Stored items:
[Start of Attachment]
/-- A field of a register, named BLOCK_REG.FIELD as R10 does (the index of a repeated register is kept apart). -/
inductive Fld where
  | SYS_ID_PART | SYS_ID_STEP | SYS_ID_GRADE | SYS_HEALTH_CELLS | SYS_HEALTH_BLOCKS | SYS_HEALTH_REGIONS 
  | SYS_HEALTH_SUMUNITS | SYS_HEALTH_QRANGES | SYS_CELL_FENCED_FENCED | SYS_DOMAIN_STAT_LOST 
  | SYS_DOMAIN_STAT_HOUSE_SB | SYS_DOMAIN_STAT_LOCKED | SYS_SUM_FENCED_SUMF | SYS_DMA_FENCED_DMAOK 
  | SYS_DMA_FENCED_DMAF | SYS_CONTAIN_LAST_LEVEL | SYS_CONTAIN_LAST_SUBSUMED | SYS_CONTAIN_LAST_CAUSE 
  | SYS_CONTAIN_LAST_IDENT | SYS_CONTAIN_FRAME_LO_FRAME | SYS_CONTAIN_FRAME_HI_FRAME | SYS_SUP_STAT_RESTARTS 
  | SYS_SUP_STAT_STATE | SYS_SUP_STAT_LSTEP_ERR | SYS_QRANGE_COUNT | SYS_FRAME_CFG_REJ | SYS_FRAME_CFG_FLOG 
  | SYS_FRAME_CFG_PULL | SYS_FRAME_CFG_RATE | SYS_FRAME_CNT_LO_FRAME | SYS_FRAME_CNT_HI_FRAME | SYS_WINDOW_WINDOW 
  | SYS_PACE_RGN_LOWEST | SYS_PACE_RGN_NOW | SYS_PACE_STAT_SHED_ITEMS | SYS_PACE_STAT_SHED_CLASSES 
  | SYS_PACE_STAT_LOWCNT | SYS_PACE_STAT_STATE | SYS_PACE_CFG_SHED_EN | SYS_PACE_CFG_REINSTATE | SYS_AVS_CTL_VMIN 
  | SYS_AVS_CTL_ADDR | SYS_AVS_CTL_EN | SYS_AVS_STAT_NACKS | SYS_AVS_STAT_FAULT | SYS_AVS_STAT_AT_MAX 
  | SYS_AVS_STAT_VCMD | SYS_CONCEAL_TOTAL_CONCEAL | SYS_LATE_FRAMES_LATE | SYS_CELL_THRESH_CORR_PER_S 
  | SYS_CELL_THRESH_DED_PER_H | SYS_CELL_THRESH_STUCK | SYS_CELL_BIST_INTERVAL | SYS_CELL_BIST_LAST_CELL 
  | SYS_CELL_BIST_FAILS | SYS_FUSE_CELLSIGN | SYS_FUSE_DBGLOCK | SYS_FUSE_KEY1REV | SYS_FUSE_SVNMIN 
  | SYS_AO_SEC_LO_SEC | SYS_AO_SEC_HI_SEC | SYS_AO_ALARM_ALARM | SYS_AO_CFG_ALEN | SYS_AO_CFG_PTPSET 
  | SYS_AO_STAT_VBLOST | SYS_AO_STAT_ALARMED | SYS_AO_STAT_HEAD | SYS_GPIO_DIR_DIR | SYS_GPIO_OUT_OUT 
  | SYS_GPIO_IN_IN | SYS_GPIO_FUNC_FUNC | SYS_TEMP_MAX | SYS_TEMP_TALARM | SYS_TEMP_CUR | SYS_AO_LOG_LOG 
  | SYS_CELL_STAT_STATE | SYS_CELL_STAT_DBG_EN | SYS_CELL_STAT_CAUSE | SYS_CELL_STAT_ITEM | SYS_CELL_ERR_CORR_1S 
  | SYS_CELL_ERR_DED_1H | SYS_CELL_ERR_ADDR | SYS_CELL_ERR_PROG_DED | SYS_CELL_ERR_STUCK | SYS_CELL_CNT_OVERRUNS 
  | SYS_CELL_CNT_TRAPS | SYS_CELL_CNT_STALLS | SYS_CELL_LASTERR_VALID | SYS_CELL_LASTERR_PROG | SYS_CELL_LASTERR_DED 
  | SYS_CELL_LASTERR_BANK | SYS_CELL_LASTERR_SYNDROME | SYS_CELL_LASTERR_ADDR | HOST_PCIE_STAT_SPEED 
  | HOST_PCIE_STAT_WIDTH | HOST_PCIE_STAT_LINKUP | HOST_PCIE_STAT_DOWNS | HOST_PCIE_STAT_OUTRNG | HOST_PCIE_STAT_CTO 
  | HOST_PCIE_STAT_WERR | HOST_BAR2_BASE_LO_BASE | HOST_BAR2_BASE_HI_BASE | HOST_OUTB_BASE_LO_OUTB 
  | HOST_OUTB_BASE_HI_OUTB | HOST_REGWIN_BLK | HOST_BOOT_STAT_STAGE | HOST_BOOT_STAT_ERR | HOST_BOOT_STAT_SLOTB 
  | HOST_BOOT_STAT_WARM | HOST_BOOT_STAT_KEEPOK | HOST_BOOT_STAT_MANOK | HOST_BOOT_STAT_BOOTSEL | HOST_BOOT_STAT_SVN 
  | HOST_BOOT_CTL_GO | HOST_BOOT_CTL_COMMITSVN | HOST_PROGMAN_LO_MAN | HOST_PROGMAN_HI_MAN | HOST_PWR_CTL_REQ 
  | HOST_PWR_STAT_STATE | HOST_PWR_STAT_REJ | HOST_PWR_STAT_WAKE | HOST_RST_CTL_KEY | HOST_RST_CTL_CYCLE 
  | HOST_RST_CTL_WARM | HOST_RST_STAT_LEVEL | HOST_RST_STAT_CAUSE | HOST_RST_STAT_WARMS | HOST_QSPI_CTL_HOSTEN 
  | HOST_QSPI_CTL_BUSY | HOST_QSPI_CTL_CMD | HOST_QSPI_CTL_LEN | HOST_QSPI_DATA_DATA | HOST_QSPI_ADDR_ADDR 
  | HOST_ERRVEC_EN | HOST_ERRVEC_VEC | HOST_CR_BASE_LO_BASE | HOST_CR_BASE_HI_BASE | HOST_CR_CFG_EN 
  | HOST_CR_CFG_LOG2 | HOST_CR_TAIL_TAIL | HOST_CR_HEAD_HEAD | HOST_CR_SEQ_SEQ | HOST_CR_STAT_HALT | HOST_CR_STAT_TXN 
  | HOST_CR_STAT_SLOT | HOST_CR_STAT_PROGS | HOST_CQ_BASE_LO_BASE | HOST_CQ_BASE_HI_BASE | HOST_CQ_CFG_EN 
  | HOST_CQ_CFG_LOG2 | HOST_CQ_CFG_IRQ | HOST_CQ_CFG_VEC | HOST_CQ_TAIL_TAIL | HOST_CQ_HEAD_HEAD 
  | HOST_EV_BASE_LO_BASE | HOST_EV_BASE_HI_BASE | HOST_EV_CFG_EN | HOST_EV_CFG_LOG2 | HOST_EV_CFG_IRQ 
  | HOST_EV_CFG_VEC | HOST_EV_TAIL_TAIL | HOST_EV_HEAD_HEAD | HOST_EV_LOST_LOST | HOST_STAGE_BASE_LO_BASE 
  | HOST_STAGE_BASE_HI_BASE | HOST_SCENE_BASE_LO_BASE | HOST_SCENE_BASE_HI_BASE | HOST_SCENE_SIZE_SIZE 
  | HOST_TXN_CFG_IDLE | HOST_TXN_STAT_ACKED | HOST_TXN_STAT_USED | HOST_PARAM_BASE_BASE | HOST_PARAM_SIZE_SIZE 
  | HOST_PARAM_ACT_MIRROR | HOST_PARAM_ACT_ACT | SCHED_MODE_PREFETCH | SCHED_STAT_OVFL | SCHED_STAT_CNTERR 
  | SCHED_STAT_ITEMS | SCHED_DLMISS_DLMISS | SCHED_QDEPTH_MAX | SCHED_QDEPTH_NOW | SCHED_PREF_STAT_STEALS 
  | SCHED_PREF_STAT_RECALLS | SCHED_HIST_COUNT | SCHED_BUSY_ODD | SCHED_BUSY_EVEN | SCHED_LOAD_PEAK | SCHED_LOAD_LAST 
  | SCHED_UTIL0_SUM | SCHED_UTIL0_BRIDGE | SCHED_UTIL1_DMA | SCHED_UTIL1_METER | SCHED_SNAP_CFG_EN | SCHED_SNAP_CFG_N 
  | SCHED_ADM_CFG_UMAX | SCHED_ADM_BOUND_BOUND | SCHED_ADM_WORST_PART | SCHED_ADM_WORST_SHARE | XBAR_MQOS_CAP 
  | XBAR_MQOS_QOS | XBAR_STAT_MAXUSE | XBAR_STAT_INUSE | XBAR_ERR_VALID | XBAR_ERR_CODE | XBAR_ERR_MASTER 
  | XBAR_ERR_TARGET | XBAR_ERRADDR_LO_ADDR | XBAR_ERRADDR_HI_ADDR | XBAR_ERRCNT_NODEST | XBAR_ERRCNT_TIMEOUT 
  | XBAR_ERRCNT_PARITY | XBAR_TGT_WAITMAX | XBAR_MEMSTAT_CE | XBAR_MEMSTAT_UE | DDRC_CFG_EN | DDRC_CFG_RANKS 
  | DDRC_CFG_DENS | DDRC_STAT_STATE | DDRC_STAT_HOT | DDRC_STAT_WARM | DDRC_STAT_SENSFAIL | DDRC_STAT_QNOW 
  | DDRC_STAT_QMAX | DDRC_REF_DEBT | DDRC_REF_CATCHUPS | DDRC_REF_MAXHOLD | DDRC_TEMP_SRC | DDRC_TEMP_HOSTVAL 
  | DDRC_TEMP_LAST | DDRC_TEMP_ADDR | DDRC_TEMPCFG_TWARM | DDRC_SR_SREN | DDRC_SR_IDLE | DDRC_CE_CECNT 
  | DDRC_CE_CERATE | DDRC_CETHR_CETHR | DDRC_UE_UE | DDRC_UE_CARETRY | DDRC_UE_WCRETRY | DDRC_SCRUB_EN 
  | DDRC_SCRUB_PASSES | DDRC_BANKCONF_BANKCONF | DDRC_LOGIDX_COUNT | DDRC_LOGIDX_OVERWR | DDRC_LOGIDX_RD 
  | DDRC_LOG_ADDR_LO_ADDR | DDRC_LOG_ADDR_HI_ADDR | DDRC_LOG_INFO_KIND | DDRC_LOG_INFO_MASTER | DDRC_LOG_INFO_RANK 
  | DDRC_LOG_INFO_BEAT | DDRC_LOG_INFO_SYNDROME | DDRC_LOG_FRAME_LO_FRAME | DDRC_LOG_FRAME_HI_FRAME | CLK_SEL_MODE 
  | CLK_SEL_FORCE | CLK_SEL_QLTHR | CLK_SEL_HOQL | CLK_SEL_OSCQL | CLK_SEL_SWMODE | CLK_SEL_SLEW | CLK_STAT_STATE 
  | CLK_STAT_PHASE | CLK_STAT_SEL | CLK_STAT_SELV | CLK_STAT_PENDING | CLK_STAT_PENDV | CLK_STAT_OUTQL 
  | CLK_STAT_HOVALID | CLK_STAT_HOSEC | CLK_FREQ_FREQ | CLK_PHERR_PHERR | CLK_BUILDOUT_BUILDOUT | CLK_HOFREQ_HOFREQ 
  | CLK_DRIFT_SOFT | CLK_DRIFT_HARD | CLK_DRIFT_RATE | CLK_OSC_F10 | CLK_OSC_TRIM | CLK_AESQL_GRADE1 
  | CLK_AESQL_GRADE2 | CLK_VIDCFG_FRATE | CLK_VIDCFG_LINES | CLK_VIDCFG_FEDGE | CLK_VIDCFG_OFFSET | CLK_OUTCFG_MCLKEN 
  | CLK_OUTCFG_MCLKDIV | CLK_OUTCFG_MCLKFAM | CLK_OUTCFG_WC0EN | CLK_OUTCFG_WC0RATE | CLK_OUTCFG_WC1EN 
  | CLK_OUTCFG_WC1RATE | CLK_OUTCFG_FPEN | CLK_OUTCFG_FPSRC | CLK_CAD_N | CLK_CAD_IDX | CLK_CAD_LEN | CLK_PTPQL_EN 
  | CLK_PTPQL_CLASS | CLK_PTPQL_ACCMAX | CLK_PTPQL_QL | CLK_REFCFG_EN | CLK_REFCFG_TYPE | CLK_REFCFG_INST 
  | CLK_REFCFG_MULT | CLK_REFCFG_QLSRC | CLK_REFCFG_QLPROV | CLK_REFCFG_PRIO | CLK_REFCFG_WTR | CLK_REFCFG_BW 
  | CLK_REFSTAT_PRESENT | CLK_REFSTAT_QUAL | CLK_REFSTAT_ELIG | CLK_REFSTAT_SOFT | CLK_REFSTAT_LOSS 
  | CLK_REFSTAT_HARDS | CLK_REFSTAT_EQL | CLK_REFSTAT_BQL | CLK_REFSTAT_WTRREM | CLK_REFOFS_OFS | CLK_REFRATE_CAUSE 
  | CLK_REFRATE_RATE | PTP_TIME_SL_SL | PTP_TIME_SH_SH | PTP_TIME_NS_NS | PTP_TIME_FR_FR | PTP_INCR_HI_INCR 
  | PTP_INCR_LO_INCR | PTP_STAT_DISC | PTP_STAT_TKV | PTP_STAT_TK | PTP_STAT_STATE0 | PTP_STAT_STATE1 
  | PTP_STAT_STEPS | PTP_OFS_OFS | PTP_SERVO_SLEW | PTP_SERVO_MAPLIM | PTP_MAP_N0_LO_N0 | PTP_MAP_N0_HI_N0 
  | PTP_MAP_T0_SL_T0 | PTP_MAP_T0_NS_T0 | PTP_MAPERR_MAPERR | PTP_CAP_S_CAP | PTP_CAP_NS_CAP | PTP_PULSE_ACT 
  | NET_PORTCFG_EN | NET_PORTCFG_SPEED | NET_PORTCFG_FEC | NET_PORTSTAT_LINK | NET_PORTSTAT_DOWNS 
  | NET_PORTSTAT_FECUNC | NET_PORTSTAT_FECCOR | NET_STAT_DROP | NET_STAT_HRXDROP | NET_STAT_LATE | NET_MACLO_MAC 
  | NET_MACHI_MAC | NET_MCFILT_MCFILT | NET_HRX_BASE_LO_BASE | NET_HRX_BASE_HI_BASE | NET_HRX_CFG_EN 
  | NET_HRX_CFG_LOG2 | NET_HRX_CFG_IRQ | NET_HRX_CFG_VEC | NET_HRX_TAIL_TAIL | NET_HRX_HEAD_HEAD 
  | NET_HTX_BASE_LO_BASE | NET_HTX_BASE_HI_BASE | NET_HTX_CFG_EN | NET_HTX_CFG_LOG2 | NET_HTX_CFG_IRQ 
  | NET_HTX_CFG_VEC | NET_HTX_TAIL_TAIL | NET_HTX_HEAD_HEAD | NET_RXSTAT_STATE | NET_RXSTAT_PATHS | NET_RXSTAT_PMIS 
  | NET_RXCNT_MISS | NET_RXCNT_LATE | NET_RXCNT_EARLY | NET_TXSTAT_RUN | NET_TXSTAT_SEQ | PORT_SAPCFG_EN 
  | PORT_SAPCFG_MASTER | PORT_SAPCFG_FMT | PORT_SAPCFG_W | PORT_SAPCFG_SLOTS | PORT_SAPCFG_DOM | PORT_SAPCFG_FN 
  | PORT_SAPCFG_FSINV | PORT_SAPCFG_BEDGE | PORT_SAPCFG_FSW | PORT_SAPCFG_DLY | PORT_SAPCFG_GROUP | PORT_SAPCFG_QUAL 
  | PORT_PDMCFG_EN | PORT_PDMCFG_RATIO | PORT_PDMCFG_MINPH | PORT_PDMCFG_DCB | PORT_PDMCFG_GROUP | PORT_AESCFG_EN 
  | PORT_AESCFG_TXEN | PORT_AESCFG_DOM | PORT_AESCFG_FN | PORT_AESCFG_CSAUTO | PORT_AESCFG_VTX | PORT_AESCFG_GROUP 
  | PORT_AESCFG_QUAL | PORT_MADICFG_EN | PORT_MADICFG_TXEN | PORT_MADICFG_CH | PORT_MADICFG_DOM | PORT_MADICFG_FN 
  | PORT_MADICFG_CSAUTO | PORT_MADICFG_GROUP | PORT_MADICFG_QUAL | PORT_STAT_STATE | PORT_STAT_LOSTS 
  | PORT_STAT_MISMS | PORT_STAT_QUALD | PORT_STAT_THETA | PORT_STAT_RATEOFS | PORT_SLIP_SLIPS | PORT_XRUN_XRUN 
  | PORT_XRUN_GLITCH | PORT_AESSTAT_LOCK | PORT_AESSTAT_PRO | PORT_AESSTAT_GRADE | PORT_AESSTAT_FS | PORT_AESSTAT_VA 
  | PORT_AESSTAT_VB | PORT_AESSTAT_CSDIFF | PORT_AESSTAT_CRCERR | PORT_AESSTAT_PARERR | PORT_AESCS_CS 
  | ROUTE_CFG_REVERT_HOLD | ROUTE_CFG_REJ | ROUTE_CFG_DRATIO | ROUTE_CFG_ZC_TIMEOUT | ROUTE_STAT_FB_SWITCHES 
  | ROUTE_STAT_ZC_TIMEOUTS | ROUTE_DLY_BASE_BASE | ROUTE_DLY_SIZE_SIZE | ROUTE_FN_CFG_EN | ROUTE_FN_CFG_SRC 
  | ROUTE_FN_CFG_INDEX | ROUTE_FN_CFG_NOM | ROUTE_FN_STAT_PRESENT | ROUTE_FN_STAT_LOST | ROUTE_FN_STAT_OFFSET 
  | ROUTE_BRCFG_EN | ROUTE_BRCFG_FN | ROUTE_BRCFG_KIND | ROUTE_BRSTAT_STATE | ROUTE_BRSTAT_UNLK | ROUTE_BRSTAT_OCT 
  | ROUTE_BRSTAT_DLYOFS | ROUTE_BRSTAT_RATIO | SUM_GP_CFG_TIMEOUT | SUM_GP_CFG_RAMP | SUM_STAT_GP_TIMEOUTS 
  | SUM_STAT_GP_SAT | SUM_PEND_NOW | SUM_PEND_MAX_MAX | SUM_DEFER_DEFER | SUM_MIX_BASE_BASE | SUM_MIX_SIZE_SIZE 
  | SUM_METER_SEQ_SEQ | SUM_METER_STAT_K | SUM_LOUD_RUN_RUN | SUM_LOUD_RESET_RESET | SUM_DUCK_ACT_ACT 
  | SUM_AMIX_HOLD_HOLD | SUM_GEN_STAT_RUN | SUM_BUSCFG_SHARED | SUM_BUSCFG_LIM_EN | SUM_BUSCFG_LOOK | SUM_LIMA_CEIL 
  | SUM_LIMA_ATTACK | SUM_LIMR_RELEASE | SUM_BUSSTAT_GR | SUM_BUSSTAT_SATCNT | SUM_BUSN_N | FAB_NODE_INFAB 
  | FAB_NODE_ROOT | FAB_NODE_TM | FAB_NODE_FLOCK | FAB_NODE_ROOTADDR | FAB_NODE_TMADDR | FAB_NODE_NODES 
  | FAB_NODE_ADDR | FAB_NODECFG_FID | FAB_NODECFG_RPRIO | FAB_NODECFG_TMPRIO | FAB_NODECFG_TMCAND | FAB_PREF_PREFV 
  | FAB_PREF_PREF | FAB_SERIAL_LO_SERIAL | FAB_SERIAL_HI_SERIAL | FAB_FRAMEOFS_LO_FRAMEOFS | FAB_FRAMEOFS_HI_FRAMEOFS 
  | FAB_GEN_GEN | FAB_LINK_CFG_EN | FAB_LINK_CFG_ASYM | FAB_LINK_STAT_STATE | FAB_LINK_STAT_FAILS 
  | FAB_LINK_STAT_SUSPECT | FAB_LINK_STAT_CAUSE | FAB_LINK_STAT_PEER | FAB_LINK_STAT_PEERLINK | FAB_LINK_DLY_DLY 
  | FAB_LINK_LOAD_TXCH | FAB_LINK_LOAD_RXCH | FAB_LINK_CNT_RETRY | FAB_LINK_CNT_CRCERR | FAB_ROUTE_VALID 
  | FAB_ROUTE_PLINK | FAB_ROUTE_AVALID | FAB_ROUTE_ALINK | FAB_ROUTE_PHOPS | FAB_ROUTE_AHOPS | FAB_RXSTAT_STATE 
  | FAB_RXSTAT_PROT | FAB_RXSTAT_ONALT | FAB_RXSTAT_SRC | FAB_RXSTAT_LP | FAB_RXSTAT_CONCEAL | FAB_TXSTAT_RES 
  | FAB_TXSTAT_PROT | FAB_TXSTAT_ONALT | FAB_TXSTAT_DST | FAB_TXSTAT_RCH | FAB_TXSTAT_LP | PAIR_CFG_MODE 
  | PAIR_CFG_SIDE | PAIR_CFG_LINK | PAIR_CFG_LEAD | PAIR_CFG_AUTOHAND | PAIR_CFG_CONV | PAIR_PEER_LO_PEER 
  | PAIR_PEER_HI_PEER | PAIR_STAT_ROLE | PAIR_STAT_PSTATE | PAIR_STAT_FORMED | PAIR_STAT_TIDE_OK | PAIR_STAT_LINK_OK 
  | PAIR_STAT_LINE | PAIR_STAT_LTOK | PAIR_STAT_AUTO | PAIR_STAT_TAKEN | PAIR_STAT_EPAGE | PAIR_CNT_TIDEMISS 
  | PAIR_CNT_HBMISS | PAIR_CRCMIS_CRCMIS | PAIR_GRP_INSYNC | PAIR_EPOCH_LAST | PAIR_EPOCH_ABANDONED 
  | PAIR_STATE_BASE_BASE | PAIR_STATE_SIZE_SIZE 
  deriving DecidableEq, Repr

/-- How software sees a field (R11). -/
inductive Acc where
  | RO | RW | WO | RW1C | RC
  deriving DecidableEq, Repr

/-- Which values a write may store (R504): any value, a range, a value stored as at least a floor (R70), a value whose low bits
are stored as 0, and the range of SYS_TEMP.TALARM, whose upper end is the grade's maximum (R499). -/
inductive Chk where
  | any | range (lo hi : Nat) | floor (lo : Nat) | low (bits : Nat) | talarm
  deriving DecidableEq, Repr

/-- One row of a register table: instance `i < count` of the register lies at `off + stride * i` of its block. -/
structure FieldRow where
  fld : Fld
  blk : Nat
  off : Nat
  stride : Nat
  count : Nat
  lo : Nat
  acc : Acc
  chk : Chk
  deriving DecidableEq, Repr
[End of Attachment]
Problem description =
Only the lines containing "where" are needed; copy each of them from the data.

Task solution =
inductive Fld where
inductive Acc where
inductive Chk where
structure FieldRow where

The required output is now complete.